When Tait built the opulent home, he included two large domes in the roof, which years later led locals to give the mansion the unfortunate nickname “Mae West House,” after the buxom American movie star popular in the 1930s.

According to the late historian Chuck Davis, Tait died in 1919 followed by his wife the next year, leaving the lavish mansion and grounds to fall into disrepair. It also left the home available for lease and as Davis writes in his book, The Chuck Davis History of Metropolitan Vancouver, in the fall of 1925, members of the Invisible Empire of the Kanadian Knights of the Ku Klux Klan “paraded en masse up Granville Street to take up residence in their gorgeous new headquarters.”

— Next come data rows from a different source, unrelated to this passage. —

-- ==== Sys2Proof/Laws/State.lean ====
section
/-! SUPPORT. What each plain update of the state leaves: one lemma a field, true by rfl. -/

namespace Sys2Proof.Machine

@[simp] theorem setIsl_pending (i : Nat) (f : Island → Island) (s : State) : (setIsl i f s).pending = s.pending := rfl
@[simp] theorem setIsl_now (i : Nat) (f : Island → Island) (s : State) : (setIsl i f s).now = s.now := rfl
@[simp] theorem setIsl_mono (i : Nat) (f : Island → Island) (s : State) : (setIsl i f s).mono = s.mono := rfl
@[simp] theorem setIsl_tickAt (i : Nat) (f : Island → Island) (s : State) : (setIsl i f s).tickAt = s.tickAt := rfl
@[simp] theorem setIsl_timeLoaded (i : Nat) (f : Island → Island) (s : State) : (setIsl i f s).timeLoaded = s.timeLoaded := rfl
@[simp] theorem setIsl_trustSeen (i : Nat) (f : Island → Island) (s : State) : (setIsl i f s).trustSeen = s.trustSeen := rfl
@[simp] theorem setIsl_freeCtr (i : Nat) (f : Island → Island) (s : State) : (setIsl i f s).freeCtr = s.freeCtr := rfl
@[simp] theorem setIsl_out (i : Nat) (f : Island → Island) (s : State) : (setIsl i f s).out = s.out := rfl
@[simp] theorem setIsl_cfg (i : Nat) (f : Island → Island) (s : State) : (setIsl i f s).cfg = s.cfg := rfl
@[simp] theorem setIsl_mbxs (i : Nat) (f : Island → Island) (s : State) : (setIsl i f s).mbxs = s.mbxs := rfl
@[simp] theorem setIsl_rrNext (i : Nat) (f : Island → Island) (s : State) : (setIsl i f s).rrNext = s.rrNext := rfl
@[simp] theorem setIsl_fetchCtr (i : Nat) (f : Island → Island) (s : State) : (setIsl i f s).fetchCtr = s.fetchCtr := rfl
@[simp] theorem setIsl_ops (i : Nat) (f : Island → Island) (s : State) : (setIsl i f s).ops = s.ops := rfl
@[simp] theorem setIsl_nextOp (i : Nat) (f : Island → Island) (s : State) : (setIsl i f s).nextOp = s.nextOp := rfl
@[simp] theorem setIsl_evt (i : Nat) (f : Island → Island) (s : State) : (setIsl i f s).evt = s.evt := rfl
@[simp] theorem setIsl_glb (i : Nat) (f : Island → Island) (s : State) : (setIsl i f s).glb = s.glb := rfl
@[simp] theorem setIsl_mir (i : Nat) (f : Island → Island) (s : State) : (setIsl i f s).mir = s.mir := rfl
@[simp] theorem setIsl_links (i : Nat) (f : Island → Island) (s : State) : (setIsl i f s).links = s.links := rfl
@[simp] theorem setIsl_auditAt (i : Nat) (f : Island → Island) (s : State) : (setIsl i f s).auditAt = s.auditAt := rfl
@[simp] theorem setIsl_boot (i : Nat) (f : Island → Island) (s : State) : (setIsl i f s).boot = s.boot := rfl
@[simp] theorem setIsl_pcie (i : Nat) (f : Island → Island) (s : State) : (setIsl i f s).pcie = s.pcie := rfl
@[simp] theorem setIsl_fuses (i : Nat) (f : Island → Island) (s : State) : (setIsl i f s).fuses = s.fuses := rfl
@[simp] theorem setIsl_mon (i : Nat) (f : Island → Island) (s : State) : (setIsl i f s).mon = s.mon := rfl
@[simp] theorem setIsl_bkp (i : Nat) (f : Island → Island) (s : State) : (setIsl i f s).bkp = s.bkp := rfl
@[simp] theorem setIsl_rf (i : Nat) (f : Island → Island) (s : State) : (setIsl i f s).rf = s.rf := rfl
@[simp] theorem setIsl_lanes (i : Nat) (f : Island → Island) (s : State) : (setIsl i f s).lanes = s.lanes := rfl
@[simp] theorem setIsl_laneCount (i : Nat) (f : Island → Island) (s : State) : (setIsl i f s).laneCount = s.laneCount := rfl
@[simp] theorem setIsl_roles (i : Nat) (f : Island → Island) (s : State) : (setIsl i f s).roles = s.roles := rfl
@[simp] theorem setIsl_rot (i : Nat) (f : Island → Island) (s : State) : (setIsl i f s).rot = s.rot := rfl
@[simp] theorem setIsl_sectors (i : Nat) (f : Island → Island) (s : State) : (setIsl i f s).sectors = s.sectors := rfl
@[simp] theorem setIsl_duty (i : Nat) (f : Island → Island) (s : State) : (setIsl i f s).duty = s.duty := rfl
@[simp] theorem setIsl_plc (i : Nat) (f : Island → Island) (s : State) : (setIsl i f s).plc = s.plc := rfl
@[simp] theorem setIsl_plcMac (i : Nat) (f : Island → Island) (s : State) : (setIsl i f s).plcMac = s.plcMac := rfl
@[simp] theorem setIsl_dir (i : Nat) (f : Island → Island) (s : State) : (setIsl i f s).dir = s.dir := rfl
@[simp] theorem setIsl_eps (i : Nat) (f : Island → Island) (s : State) : (setIsl i f s).eps = s.eps := rfl
@[simp] theorem setIsl_blobs (i : Nat) (f : Island → Island) (s : State) : (setIsl i f s).blobs = s.blobs := rfl
@[simp] theorem setIsl_mem (i : Nat) (f : Island → Island) (s : State) : (setIsl i f s).mem = s.mem := rfl
@[simp] theorem setIsl_xlate (i : Nat) (f : Island → Island) (s : State) : (setIsl i f s).xlate = s.xlate := rfl
@[simp] theorem setIsl_chans (i : Nat) (f : Island → Island) (s : State) : (setIsl i f s).chans = s.chans := rfl
@[simp] theorem setIsl_jnv (i : Nat) (f : Island → Island) (s : State) : (setIsl i f s).jnv = s.jnv := rfl
@[simp] theorem setIsl_jnl (i : Nat) (f : Island → Island) (s : State) : (setIsl i f s).jnl = s.jnl := rfl
@[simp] theorem setIsl_prov (i : Nat) (f : Island → Island) (s : State) : (setIsl i f s).prov = s.prov := rfl
@[simp] theorem setIsl_roots (i : Nat) (f : Island → Island) (s : State) : (setIsl i f s).roots = s.roots := rfl
@[simp] theorem setIsl_ledger (i : Nat) (f : Island → Island) (s : State) : (setIsl i f s).ledger = s.ledger := rfl
@[simp] theorem setIsl_bal (i : Nat) (f : Island → Island) (s : State) : (setIsl i f s).bal = s.bal := rfl
@[simp] theorem setIsl_camps (i : Nat) (f : Island → Island) (s : State) : (setIsl i f s).camps = s.camps := rfl
@[simp] theorem setIsl_confUnmatched (i : Nat) (f : Island → Island) (s : State) : (setIsl i f s).confUnmatched = s.confUnmatched := rfl
@[simp] theorem setIsl_slots (i : Nat) (f : Island → Island) (s : State) : (setIsl i f s).slots = s.slots := rfl
@[simp] theorem setIsl_keys (i : Nat) (f : Island → Island) (s : State) : (setIsl i f s).keys = s.keys := rfl
@[simp] theorem setIsl_slateNv (i : Nat) (f : Island → Island) (s : State) : (setIsl i f s).slateNv = s.slateNv := rfl
@[simp] theorem setIsl_slate (i : Nat) (f : Island → Island) (s : State) : (setIsl i f s).slate = s.slate := rfl
@[simp] theorem setIsl_life (i : Nat) (f : Island → Island) (s : State) : (setIsl i f s).life = s.life := rfl
@[simp] theorem setIsl_fwNv (i : Nat) (f : Island → Island) (s : State) : (setIsl i f s).fwNv = s.fwNv := rfl
@[simp] theorem setIsl_fw (i : Nat) (f : Island → Island) (s : State) : (setIsl i f s).fw = s.fw := rfl
@[simp] theorem setIsl_safe (i : Nat) (f : Island → Island) (s : State) : (setIsl i f s).safe = s.safe := rfl
@[simp] theorem setIsl_faultTimes (i : Nat) (f : Island → Island) (s : State) : (setIsl i f s).faultTimes = s.faultTimes := rfl
@[simp] theorem setIsl_maint (i : Nat) (f : Island → Island) (s : State) : (setIsl i f s).maint = s.maint := rfl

Davis writes the KKK caught the attention of Vancouver media when members of the vigilante group dressed in their hooded robes and kidnapped a Chinese houseboy who worked in the house where Janet Smith was murdered. Smith was a 22-year-old Scottish nursemaid employed by the prominent Baker family, exporters of pharmaceuticals.

Coincidently, it’s suspected one of the Klan members charged with the kidnapping was John Alexander Paton, the Courier’s first publisher and editor. The kidnapping charges against Paton were later dropped. It’s said that at its height, the KKK’s membership in Vancouver reached 8,000.

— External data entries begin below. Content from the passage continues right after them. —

-- ==== Sys2Proof/Laws/EffectEvents.lean ====
section
/-! SUPPORT. Lemmas on the operations behind: event pending bits, enables, forces, masks and messages. -/

namespace Sys2Proof.Machine

set_option maxHeartbeats 400000

theorem raiseAll_frame : ∀ (ns : List Nat) (s : State), raiseAll ns s = { s with evt := (raiseAll ns s).evt, out := (raiseAll ns s).out }
  | [], _ => rfl
  | n :: ns, s => by
    have e : raiseAll (n :: ns) s = raiseAll ns (raise n s) := rfl
    rw [e]
    exact (raiseAll_frame ns (raise n s)).trans
      (congrArg (fun u : State => { u with evt := (raiseAll ns (raise n s)).evt, out := (raiseAll ns (raise n s)).out }) (raise_frame n s))

theorem raiseAll_pend (i : Nat) (hi : i < 256) : ∀ (ns : List Nat) (s : State),
    (raiseAll ns s).evt.pend.getLsbD i = (s.evt.pend.getLsbD i || (sourceDefined i && ns.contains i))
  | [], s => by simp [raiseAll]
  | n :: ns, s => by
    have e : raiseAll (n :: ns) s = raiseAll ns (raise n s) := rfl
    rw [e, raiseAll_pend i hi ns, raise_pend]
    split
    · next hd =>
      by_cases hn : i = n
      · subst hn; simp [hi, hd]
      · have : (1#256 <<< n).getLsbD i = false := by
          simp [hi, BitVec.getLsbD_one]; omega
        simp [this, hn]
    · next hd =>
      by_cases hn : i = n
      · subst hn; simp [hd]
      · simp [hn]

theorem sources_mem (k i : Nat) (d : Word) : (evtSources k d).contains i = (i / 32 == k && d.getLsbD (i % 32)) := by
  rw [Bool.eq_iff_iff]
  simp only [evtSources, List.contains_iff_mem, List.mem_map, List.mem_filter, List.mem_range, Bool.and_eq_true, beq_iff_eq]
  constructor
  · rintro ⟨a, ⟨h1, h2⟩, rfl⟩
    have e1 : (32 * k + a) / 32 = k := by omega
    have e2 : (32 * k + a) % 32 = a := by omega
    rw [e1, e2]; exact ⟨rfl, h2⟩
  · rintro ⟨h1, h2⟩
    exact ⟨i % 32, ⟨by omega, h2⟩, by omega⟩

theorem word_bit (k i : Nat) (d : Word) (hi : i < 256) (hk : k < 8) : (d.setWidth 256 <<< (32 * k)).getLsbD i = (i / 32 == k && d.getLsbD (i % 32)) := by
  rw [Bool.eq_iff_iff]
  simp only [BitVec.getLsbD_shiftLeft, BitVec.getLsbD_setWidth, Bool.and_eq_true, decide_eq_true_eq, beq_iff_eq, Bool.not_eq_true', decide_eq_false_iff_not]
  constructor
  · rintro ⟨⟨h1, h2⟩, h3, h4⟩
    have h5 : i - 32 * k < 32 := by
      by_cases h : i - 32 * k < 32
      · exact h
      · rw [BitVec.getLsbD_of_ge _ _ (by omega)] at h4; simp at h4
    have e1 : i % 32 = i - 32 * k := by omega
    rw [e1]; exact ⟨by omega, h4⟩
  · rintro ⟨h1, h2⟩
    have e1 : i - 32 * k = i % 32 := by omega
    rw [e1]; exact ⟨⟨hi, by omega⟩, by omega, h2⟩

theorem sends_frame : ∀ (ns : List Nat) (s : State), ns.foldl (fun s n => sendVector n (evtRoute s n) s) s =
    { s with evt := (ns.foldl (fun s n => sendVector n (evtRoute s n) s) s).evt, out := (ns.foldl (fun s n => sendVector n (evtRoute s n) s) s).out }
  | [], _ => rfl
  | n :: ns, s => by
    simp only [List.foldl_cons]
    exact (sends_frame ns _).trans (congrArg (fun u : State => { u with
      evt := (ns.foldl (fun s n => sendVector n (evtRoute s n) s) (sendVector n (evtRoute s n) s)).evt,
      out := (ns.foldl (fun s n => sendVector n (evtRoute s n) s) (sendVector n (evtRoute s n) s)).out }) (sendVector_frame n (evtRoute s n) s))

theorem sendVector_en (n v : Nat) (s : State) : (sendVector n v s).evt.en = s.evt.en := by
  unfold sendVector
  dsimp only
  split
  · rfl
  · split <;> rfl

theorem sends_keep : ∀ (ns : List Nat) (s : State),
    (ns.foldl (fun s n => sendVector n (evtRoute s n) s) s).evt.pend = s.evt.pend ∧ (ns.foldl (fun s n => sendVector n (evtRoute s n) s) s).evt.en = s.evt.en
  | [], _ => ⟨rfl, rfl⟩
  | n :: ns, s => by
    simp only [List.foldl_cons]
    rw [(sends_keep ns _).1, (sends_keep ns _).2, sendVector_pend, sendVector_en]
    exact ⟨rfl, rfl⟩

theorem held_routes (v : Nat) : ∀ (l : List (Nat × Nat)) (acc : List (Nat × Nat)), (∀ e ∈ l, e.1 = v) → acc.any (fun a => a.1 == v) = true →
    l.foldl (fun (acc : List (Nat × Nat)) e => if acc.any (fun a => a.1 == e.1) then acc else acc ++ [e]) acc = acc
  | [], _, _, _ => rfl
  | e :: l, acc, h, ha => by
    simp only [List.foldl_cons]
    rw [h e List.mem_cons_self, if_pos ha]
    exact held_routes v l acc (fun x hx => h x (List.mem_cons_of_mem _ hx)) ha

theorem release_none (v : Nat) (s : State) (h : s.evt.pba.getLsbD v = false) : releaseVector v s = s := by
  unfold releaseVector
  rw [if_neg (by simp [h])]

end Sys2Proof.Machine
end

Glen Brae sat empty for several years until it was rented out as a kindergarten school in 1929 for $75 a month. In 1980, the mansion became Glen Brae Private Hospital for elderly women and the elevator became a dumb waiter. Davis writes the owners at the time, Julia and Elisabeth Wlosinski, lived upstairs and turned the 15-metre ballroom into their living room, flanked by two bedrooms, each with 10 arched windows.

After Elisabeth Wlosinski willed the home to the city, it became an official heritage building. During former mayor Gordon Campbell’s administration, the home was donated for use as a hospice for children. Today it provides respite for family members, pain management support, end-of-life care and bereavement counselling to children and families from across the province.

Canuck Place chief executive officer Margaret McNeil describes the home as one of refuge and support for the children and their families from across B.C. who spend time there.

“We allow kids to be kids and that’s important for every child no matter how long they live,” said McNeil.